Figure 1. Database schema. This is a classical relational design. Each frame corresponds to a table that holds all of the properties of an element in its fields. For example, the table spike holds for each spike its own index (id_spike), the index of the spike train it belongs to (id_spiketrain), its position (pos), the maximum amplitude (val_max) and its raw waveform (waveform). All of the tables and fields are natively generated by OpenElectrophy; the schema is flexible and extensible to accommodate specific needs. The core of the schema includes the trial, electrode and epoch tables. A trial is a combination of several simultaneous coherent recordings. These recordings are continuous or discrete, and are stored in the electrode or epoch tables, respectively. Additional tables are as follows. The series table, which gathers a set of trials (e.g., those recorded in the same location). The spike table contains all detected spikes and their positions and shapes. The spikes are grouped according to their spike train (there may be many spike trains per electrode). The cell table groups spike trains that were recorded from the same cell but in different trials; thus, the cell table groups them relationally. Finally, the oscillation table contains all of the information related to transient oscillatory events (see Section “Oscillation Extraction”).
This schema has already been proven to be flexible enough to fit several types of experimental setups, such as one-cell intracellular recordings, extracellular multi-electrode recordings, short- or long-protocol recordings, LFP studies, multiple repetitions of stimuli, and animal behavior data. For each experiment, this design is at the core of the data management; however, each new study usually requires a short extension of the table schema. Extra fields commonly need to be added to the original tables, and new tables must sometimes be added to address new concepts such as animal position or heartbeat. The versatility of the database allows for this kind of customization without interfering with the core of OpenElectrophy.
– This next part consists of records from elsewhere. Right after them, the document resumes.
-- ==== Sys2Proof/Decode.lean ====
section
/-! DEFINITION. Instruction words (R221 to R235): fields of the six formats, operand numbers, the opcode map, the decoder,
total on any word and rejecting by name, and the encoder written from the same tables. -/

namespace Sys2Proof

/-! ### Codes of the enumerated fields -/

/-- The code of a Tag (R177). -/
def Tag.bits : Tag → BitVec 4
  | .raw => 0
  | .f32 => 1
  | .bf16x2 => 2
  | .f16x2 => 3
  | .e4m3x4 => 4
  | .e5m2x4 => 5
  | .e2m1x8 => 6
  | .s32 => 7
  | .n32 => 8
  | .s16x2 => 9
  | .n16x2 => 10
  | .s8x4 => 11
  | .n8x4 => 12
  | .cbix2 => 13

/-- The Tag of a code; none where reserved (R177). -/
def Tag.ofBits (x : BitVec 4) : Option Tag :=
  match x.toNat with
  | 0 => some .raw
  | 1 => some .f32
  | 2 => some .bf16x2
  | 3 => some .f16x2
  | 4 => some .e4m3x4
  | 5 => some .e5m2x4
  | 6 => some .e2m1x8
  | 7 => some .s32
  | 8 => some .n32
  | 9 => some .s16x2
  | 10 => some .n16x2
  | 11 => some .s8x4
  | 12 => some .n8x4
  | 13 => some .cbix2
  | _ => none

/-- The code of a Rnd (R179). -/
def Rnd.bits : Rnd → BitVec 3
  | .rne => 0
  | .rz => 1
  | .ru => 2
  | .rd => 3
  | .sr => 4

/-- The Rnd of a code; none where reserved (R179). -/
def Rnd.ofBits (x : BitVec 3) : Option Rnd :=
  match x.toNat with
  | 0 => some .rne
  | 1 => some .rz
  | 2 => some .ru
  | 3 => some .rd
  | 4 => some .sr
  | _ => none

/-- The code of a NCond (R229). -/
def NCond.bits : NCond → BitVec 4
  | .nz => 0
  | .z => 1
  | .neg => 2
  | .nneg => 3
  | .odd => 4
  | .even => 5

/-- The NCond of a code; none where reserved (R229). -/
def NCond.ofBits (x : BitVec 4) : Option NCond :=
  match x.toNat with
  | 0 => some .nz
  | 1 => some .z
  | 2 => some .neg
  | 3 => some .nneg
  | 4 => some .odd
  | 5 => some .even
  | _ => none

/-- The code of a SCond (R254). -/
def SCond.bits : SCond → BitVec 4
  | .eq => 0
  | .ne => 1
  | .lt => 2
  | .ge => 3
  | .ltn => 4
  | .gen => 5

/-- The SCond of a code; none where reserved (R254). -/
def SCond.ofBits (x : BitVec 4) : Option SCond :=
  match x.toNat with
  | 0 => some .eq
  | 1 => some .ne
  | 2 => some .lt
  | 3 => some .ge
  | 4 => some .ltn
  | 5 => some .gen
  | _ => none

/-- The code of a VCond (R263). -/
def VCond.bits : VCond → BitVec 4
  | .eq => 0
  | .ne => 1
  | .lt => 2
  | .le => 3
  | .gt => 4
  | .ge => 5

/-- The VCond of a code; none where reserved (R263). -/
def VCond.ofBits (x : BitVec 4) : Option VCond :=
  match x.toNat with
  | 0 => some .eq
  | 1 => some .ne
  | 2 => some .lt
  | 3 => some .le
  | 4 => some .gt
  | 5 => some .ge
  | _ => none

/-- The code of a FCond (R267). -/
def FCond.bits : FCond → BitVec 4
  | .eq => 0
  | .ne => 1
  | .lt => 2
  | .le => 3
  | .gt => 4
  | .ge => 5
  | .un => 6
  | .ord => 7

/-- The FCond of a code; none where reserved (R267). -/
def FCond.ofBits (x : BitVec 4) : Option FCond :=
  match x.toNat with
  | 0 => some .eq
  | 1 => some .ne
  | 2 => some .lt
  | 3 => some .le
  | 4 => some .gt
  | 5 => some .ge
  | 6 => some .un
  | 7 => some .ord
  | _ => none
Today, many data manipulation tools include an SQL interface; MySQL is a kind of “universal” data format that does not depend on a particular language. Another advantage of this type of data storage is the MySQL client/server design. Indeed, all of the data is collected on a single server that is simultaneously accessible by many users of OpenElectrophy (or other tools). This access does not need to be local, such that collaborations between labs working on the same dataset are possible. We note here that transferring large sets of raw data over the Internet can take a prohibitively long time, but it is generally not a problem to transfer only discrete events such as spike times (also present in the database), which can be done by using appropriate SQL queries. Another benefit of the database scheme is that each time someone makes a new entry into the database (e.g., raw data or meta-data, spikes, oscillations, a new field with a specific type of information), that information is immediately available to all of his collaborators. Lastly, MySQL offers many efficient backup capabilities (from single global or partial transfers of the whole database to continuous incremental saves) to secure the data or make them portable.
Python
Python is a high-level object-oriented programming language. It is available for a wide range of platforms and comes with a large collection of libraries (modules). For scientists and engineers dealing with computing, one of the most interesting Python modules is SciPy. This module provides N-dimensional array manipulation with the NumPy module and a fast implementation of an extensive set of scientific algorithms, such as filtering, statistics, interpolation, and linear algebra. For neuroscience studies that generate increasingly large datasets, Python is the equivalent of a Swiss army knife.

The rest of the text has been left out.